Hahaha - your fit of rage Steve. I haven't done that, but I get it at the same time. I could picture you doing it too.
I still havent moved his stuff out of the bathroom, but the bedroom is becoming more and more mine. I dont know why I cant move the bathroom stuff but can the bedroom stuff! I guess there is no making sense of any of it really

Comment by Steve on September 17, 2018 at 12:28am

Hi Miss Em.  You are doing things right, just the way that is right for you and your children!  For me, it was approx 18 months before I moved Mikes things out of our bedroom.  At that time, I couldn’t bare to give anything away, or donate yet, but like you, my first step was moving everything to the garage.  When I was ready, I did everything at once from the bedroom.  It was really bizarre to be in our bedroom, without any of his stuff in there anymore, after sharing a bedroom close to 31 years.  Our bathroom, was kind of a different story.  Lol.  In the first months after his passing, I had a ton of rage and devastation at the same time.   Once again, I had fallen asleep one night, slept a couple of hours, and woke to the horrible pain of not having him in bed next to me.  

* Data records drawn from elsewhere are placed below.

-- ==== Sys2Proof/Tests/Slice0.lean ====
section
/-! SUPPORT. Tests/Slice0.lean: the well-formedness smoke tests, the decoding of every constructor from a word written out
from the spec's formats, a few vectors of 95_test_vectors.md, and for each obligation with hypotheses a witness that they
are met together. Expected values are the spec's (the vector or rule each comment names), never the model's own answers. -/

namespace Sys2Proof.Tests

open Sys2Proof Sys2Proof.Machine

/-! ### Helpers -/

/-- The machine after reset with the transport's answers `as` at hand. -/
def answered (as : List Answer) : State := { State.reset with answers := as }

/-- An UPDATE's transmission in progress at this position of this repetition. -/
def flying (pos rep : Nat) : State :=
  { State.reset with
    last := some (encodeDevice State.reset.dev), busy := true, pos := pos
    flight := some ⟨encodeDevice State.reset.dev, rep, .update⟩ }

/-- The machine after reset with other registers. -/
def holding (d : Device) : State := { State.reset with dev := d }

/-- The registers of vector V3 (the scenario of section 8 of the source). -/
def devV3 : Device := { State.reset.dev with
  pilot := false, light := 5, thermostat := true, front := true, fan := 6, flame := 2 }

/-- The registers of vector V5: everything at its maximum. -/
def devV5 : Device := ⟨true, 6, true, true, true, 6, true, 6, 0b111111111, 0b111111111, 0b111111111⟩

/-- The registers of vector V4: everything zero. -/
def devV4 : Device := ⟨false, 0, false, false, false, 0, false, 0, 0, 0, 0⟩

/-- The next state of an outcome. -/
def nextOf (o : Result) : Option State :=
  match o with
  | .next s => some s
  | .fault _ => none
  | .refused _ => none

/-- The value an operation returns. -/
def valueOf (o : Result) : Option Value := (nextOf o).map State.result

/-- The value of a decode, if there is one. -/
def decoded (l : Line) (w : Nat) : Option Instr :=
  match decode ⟨l, w⟩ with
  | .ok i => some i
  | .error _ => none

/-- The error of a decode, if there is one. -/
def rejected (l : Line) (w : Nat) : Option DecodeError :=
  match decode ⟨l, w⟩ with
  | .ok _ => none
  | .error e => some e

/-! ### WellFormed: one ill-formed term for each check -/

theorem test_wf_update_light : Instr.wf (.update { light := some 8, power := some true }) = false := by decide
theorem test_wf_update_fan : Instr.wf (.update { fan := some (-1), power := some true }) = false := by decide
theorem test_wf_update_flame : Instr.wf (.update { flame := some 100, power := some true }) = false := by decide
theorem test_wf_update_one_field : Instr.wf (.update { power := some true }) = false := by decide
theorem test_wf_update_no_field : Instr.wf (.update {}) = false := by decide
theorem test_wf_set_light : Instr.wf (.setLight 8) = false := by decide
theorem test_wf_set_fan : Instr.wf (.setFan (-1)) = false := by decide
theorem test_wf_set_flame : Instr.wf (.setFlame 8) = false := by decide
theorem test_wf_rsp_out_of_range : Instr.wf (.rspOutOfRange .light 8) = false := by decide
theorem test_wf_expand_length : Instr.wf (.expand (List.replicate 99 .pad)) = false := by decide
theorem test_wf_pack_length : Instr.wf (.pack (List.replicate 199 false)) = false := by decide +kernel
theorem test_wf_emit_length : Instr.wf (.emit (List.replicate 201 false)) = false := by decide +kernel
theorem test_wf_accepts_seven : Instr.wf (.update { light := some 7, fan := some 7 }) = true := by decide

/-! ### Decoding every constructor -/

/-- Command words of the tables X1 to X13 and P1 to P3 (select bits, then data bits). -/
theorem test_decode_update_forms :
    decoded .u 0b1110110101011011100010 =
      some (.update { pilot := some false, light := some 5, thermostat := some true, front := some true, fan := some 6,
                      flame := some 2 }) ∧
    decoded .u 0b0100010001110001110000 = some (.update { light := some 7, fan := some 7 }) ∧
    decoded .u 0b1111111111101111101110 =
      some (.update ⟨some true, some 6, some true, some true, some true, some 6, some true, some 6⟩) := by decide
theorem test_decode_set_pilot : decoded .u 0b1000000010000000000000 = some (.setPilot true) := by decide
theorem test_decode_set_light : decoded .u 0b0100000001100000000000 = some (.setLight 6) := by decide
theorem test_decode_set_thermostat : decoded .u 0b0010000000001000000000 = some (.setThermostat true) := by decide
theorem test_decode_set_power : decoded .u 0b0001000000000100000000 = some (.setPower true) := by decide
theorem test_decode_set_front : decoded .u 0b0000100000000010000000 = some (.setFront true) := by decide
theorem test_decode_set_fan : decoded .u 0b0000010000000001100000 = some (.setFan 6) := by decide
theorem test_decode_set_aux : decoded .u 0b0000001000000000001000 = some (.setAux true) := by decide
theorem test_decode_set_flame : decoded .u 0b0000000100000000000100 = some (.setFlame 4) := by decide
theorem test_decode_resend : decoded .u 0 = some .resend := by decide
/-- X9: the data bits of unselected fields are all 1 and are ignored. -/
theorem test_decode_unselected_ignored : decoded .u 0b0001000001110101110111 = some (.setPower true) := by decide
theorem test_decode_reset :
    decoded .rst 0b001001011011110100000000100 = some (.reset 0b001001011 0b011110100 0b000000100) := by decide
theorem test_decode_get : decoded .snap 0 = some .get := by decide
theorem test_decode_responses :
    decoded .rsp 0b00000000 = some .rspOk ∧ decoded .rsp 0b01001111 = some (.rspOutOfRange .light 7) ∧
    decoded .rsp 0b01101111 = some (.rspOutOfRange .fan 7) ∧ decoded .rsp 0b01111111 = some (.rspOutOfRange .flame 7) ∧
    decoded .rsp 0b10000000 = some .rspTransportFailure := by decide
theorem test_decode_ser :
    decoded .ser 0 = some (.ser 0) ∧ decoded .ser 1 = some (.ser 1) ∧ decoded .ser 2 = some (.ser 2) := by decide
theorem test_decode_no_operand :
    decoded .cw1 0 = some .cw1 ∧ decoded .cw2 0 = some .cw2 ∧ decoded .assemble 0 = some .assemble ∧
    decoded .tail 0 = some .tail ∧ decoded .encode 0 = some .encode ∧ decoded .configure 0 = some .configure := by decide
theorem test_decode_nibbles :
    decoded .ecc1High 0b10000001 = some (.ecc1High 8 1) ∧ decoded .ecc1Low 0b10000001 = some (.ecc1Low 8 1) ∧
    decoded .ecc2High 0b11100010 = some (.ecc2High 0xE 2) ∧
    decoded .ecc2Low 0b11100010 = some (.ecc2Low 0xE 2) := by decide
theorem test_decode_words :
    decoded .ecc1 0b100000010 = some (.ecc1 0b100000010) ∧ decoded .ecc2 0b111000100 = some (.ecc2 0b111000100) ∧
    decoded .parity 0b001001011 = some (.parity 0b001001011) ∧
    decoded .frame 0b001001011 = some (.frame 0b001001011) := by decide
theorem test_decode_symseq :
    decoded .symseq 0b001001011011110100000000100100000000000000000010110000000001110 =
      some (.symseq ⟨0b001001011, 0b011110100, 0b000000100, 0b100000000, 0b000000000, 0b010110000, 0b000001110⟩) := by
  decide
theorem test_decode_linecode :
    decoded .lc 0b11 = some .linecodeSync ∧ decoded .lc 0b01 = some .linecodeZero ∧
    decoded .lc 0b10 = some .linecodeOne ∧ decoded .lc 0b00 = some .linecodePad := by decide
/-- The first symbol is in the two highest bits: SYNC, then PAD throughout. -/
theorem test_decode_expand :
    decoded .expand (3 * 2 ^ 198) = some (.expand (.sync :: List.replicate 99 .pad)) := by decide +kernel
/-- The first bit is the highest. -/
theorem test_decode_pack_and_emit :
    decoded .pack (2 ^ 199) = some (.pack (true :: List.replicate 199 false)) ∧
    decoded .emit (2 ^ 199) = some (.emit (true :: List.replicate 199 false)) := by decide +kernel

/-- What is presented wrongly is rejected by name. -/
theorem test_decode_rejects :
    rejected .u (2 ^ 22) = some (.tooWide .u) ∧ rejected .rst (2 ^ 27) = some (.tooWide .rst) ∧
    rejected .rsp 0b11000000 = some .statusNeverProduced ∧ rejected .rsp 0b00001000 = some .errorFieldsNotZero ∧
    rejected .rsp 0b10000001 = some .errorFieldsNotZero ∧ rejected .ser 3 = some .noSuchSerialWord ∧
    rejected .noLine 0 = some .noRow := by decide

/-! ### Words of the opcode table -/

theorem test_table_words :
    decodeTableWord 24 0x054137 = some (.update { power := some true, fan := some 3, flame := some 7 }) ∧
    decodeTableWord 32 0b001001011011110100000000100 = some (.reset 0b001001011 0b011110100 0b000000100) ∧
    decodeTableWord 48 0 = some .get ∧ decodeTableWord 8 0x4F = some (.rspOutOfRange .light 7) ∧
    decodeTableWord 8 0x80 = some .rspTransportFailure ∧ decodeTableWord 16 0b010100100 = some .cw1 ∧
    decodeTableWord 16 0b111011100 = some .cw2 ∧ decodeTableWord 16 0b001001011 = some (.ser 0) ∧
    decodeTableWord 64 0b001001011011110100000000100100000000000000000010110000000001110 = some .assemble := by decide
theorem test_table_word_pack :
    decodeTableWord 200 (2 ^ 199) = some (.pack (true :: List.replicate 199 false)) := by decide +kernel
/-- The word presented is the one the next step runs. -/
theorem test_table_word_runs :
    nextOf (step (State.reset.withFetchWord 24 0x101C00)) = nextOf (exec (.setLight 7) State.reset) ∧
    nextOf (step (State.reset.withFetchWord 48 0)) = nextOf (exec .get State.reset) := by decide

/-! ### Host operations: the vectors X1 to X13 -/

/-- X2: SET_LIGHT 6, transport done. -/
theorem test_set_light :
    (nextOf (exec (.setLight 6) (answered [.done]))).map (fun t => (t.dev.light, t.obs.getLast?)) =
      some (6, some (.response .ok)) := by decide +kernel
/-- X3: SET_LIGHT 7: the error response, nothing written, nothing emitted, `LAST` still none. -/
theorem test_set_light_seven :
    (nextOf (exec (.setLight 7) (answered [.done]))).map (fun t => (t.dev, t.last, t.obs)) =
      some (State.reset.dev, none, [.response (.error (.outOfRange .light 7))]) := by decide +kernel
/-- X4. -/
theorem test_set_fan_seven :
    (nextOf (exec (.setFan 7) (answered [.done]))).map State.obs =
      some [.response (.error (.outOfRange .fan 7))] := by decide +kernel
/-- X5. -/
theorem test_set_flame_seven :
    (nextOf (exec (.setFlame 7) (answered [.done]))).map State.obs =
      some [.response (.error (.outOfRange .flame 7))] := by decide +kernel
/-- X6: of several invalid levels light is named first. -/
theorem test_update_first_invalid :
    (nextOf (exec (.update { light := some 7, fan := some 7 }) (answered [.done]))).map State.obs =
      some [.response (.error (.outOfRange .light 7))] := by decide +kernel
/-- X8: the valid fields of a rejected batch are not written. -/
theorem test_update_rejected_whole :
    (nextOf (exec (.update { power := some true, fan := some 3, flame := some 7 }) (answered [.done]))).map State.dev =
      some State.reset.dev := by decide +kernel
/-- X1: RESEND from reset emits V1. -/
theorem test_resend :
    (nextOf (exec .resend (answered [.done]))).map (fun t => (t.last.map pack)) =
      some (some [0xe5, 0x96, 0x69, 0xb9, 0xaa, 0x65, 0xae, 0x55, 0x59, 0x6b, 0xa5, 0x55, 0x5a, 0xe5, 0x55, 0x55, 0xb9,
        0x9a, 0x55, 0xae, 0x55, 0x6a, 0x68, 0x00, 0x00]) := by decide +kernel
/-- X11: SET_POWER with the transport answering failed: the register and the emit stay, the response is the error. -/
theorem test_set_power_failed :
    (nextOf (exec (.setPower true) (answered [.failed]))).map (fun t => (t.dev.power, (emitsOf t.obs).map pack,
        t.obs.getLast?)) =
      some (true, [[0xe5, 0x96, 0x69, 0xb9, 0xaa, 0x65, 0xae, 0x55, 0x59, 0x6b, 0xa5, 0x55, 0x96, 0xe5, 0x55, 0x55, 0xb9,
        0xaa, 0x59, 0xae, 0x55, 0x6a, 0x68, 0x00, 0x00]], some (.response (.error .transportFailure))) := by
  decide +kernel
/-- X10: a value the register already has is emitted all the same. -/
theorem test_set_pilot_same_value :
    (nextOf (exec (.setPilot true) (answered [.done]))).map (fun t => (t.dev, (emitsOf t.obs).length)) =
      some (State.reset.dev, 1) := by decide +kernel
theorem test_set_other_fields :
    (nextOf (exec (.setThermostat true) (answered [.done]))).map (fun t => t.dev.thermostat) = some true ∧
    (nextOf (exec (.setFront true) (answered [.done]))).map (fun t => t.dev.front) = some true ∧
    (nextOf (exec (.setAux true) (answered [.done]))).map (fun t => t.dev.aux) = some true ∧
    (nextOf (exec (.setFan 3) (answered [.done]))).map (fun t => t.dev.fan) = some 3 ∧
    (nextOf (exec (.setFlame 4) (answered [.done]))).map (fun t => t.dev.flame) = some 4 := by decide +kernel
/-- RESET writes the serial words and emits nothing (rules R100 and R252). -/
theorem test_reset :
    (nextOf (exec (.reset 0b111111111 0 1) (holding devV3))).map (fun t => (t.dev, t.obs)) =
      some (⟨true, 0, false, false, false, 0, false, 0, 0b111111111, 0, 1⟩, []) := by decide
theorem test_get : (nextOf (exec .get (holding devV3))).map State.obs = some [.snapshot devV3] := by decide
/-- The response words of X1, X4 and X11; values outside three bits have none. -/
theorem test_response_words :
    Response.word .ok = some 0b00000000 ∧ Response.word (.error (.outOfRange .fan 7)) = some 0b01101111 ∧
    Response.word (.error .transportFailure) = some 0b10000000 ∧
    Response.word (.error (.outOfRange .fan 8)) = none := by decide
theorem test_responses :
    (nextOf (exec .rspOk State.reset)).map State.obs = some [.response .ok] ∧
    (nextOf (exec (.rspOutOfRange .flame 7) State.reset)).map State.obs =
      some [.response (.error (.outOfRange .flame 7))] ∧
    (nextOf (exec .rspTransportFailure State.reset)).map State.obs = some [.response (.error .transportFailure)] := by
  decide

This particular night, I was so full of rage, I went into the restroom to pee, and saw all of mikes colognes, watches, antiperspirant, mouthwashes, toothbrush, so on, on the countertop.  I thought in my “sanity” ...”oh no”l”. If you are going to die and leave me, you don’t get to have all your crap in my bathroom anymore”!  Lol.  I took my arms and just ran them all across the countertops, shoving everything off the countertop onto the floor!  Glass breaking, things bouncing and clinking, and banging.  Then I went to kitchen and got a big trash bag, while being so mad at mike, like we were in a big fight, talking to him the entire time, “oh no”!  I will just throw all your shit in the trash mister!  Taking the trash bag into the bathroom, and I emptied out every drawer, medicine cabinet, under the sink, everything went into the trash!  Lol.  There wasn’t so much as a spare role of toilet paper left in the bathroom, I threw such a fit of anger.  Then I went back to bed and cried for hours again.  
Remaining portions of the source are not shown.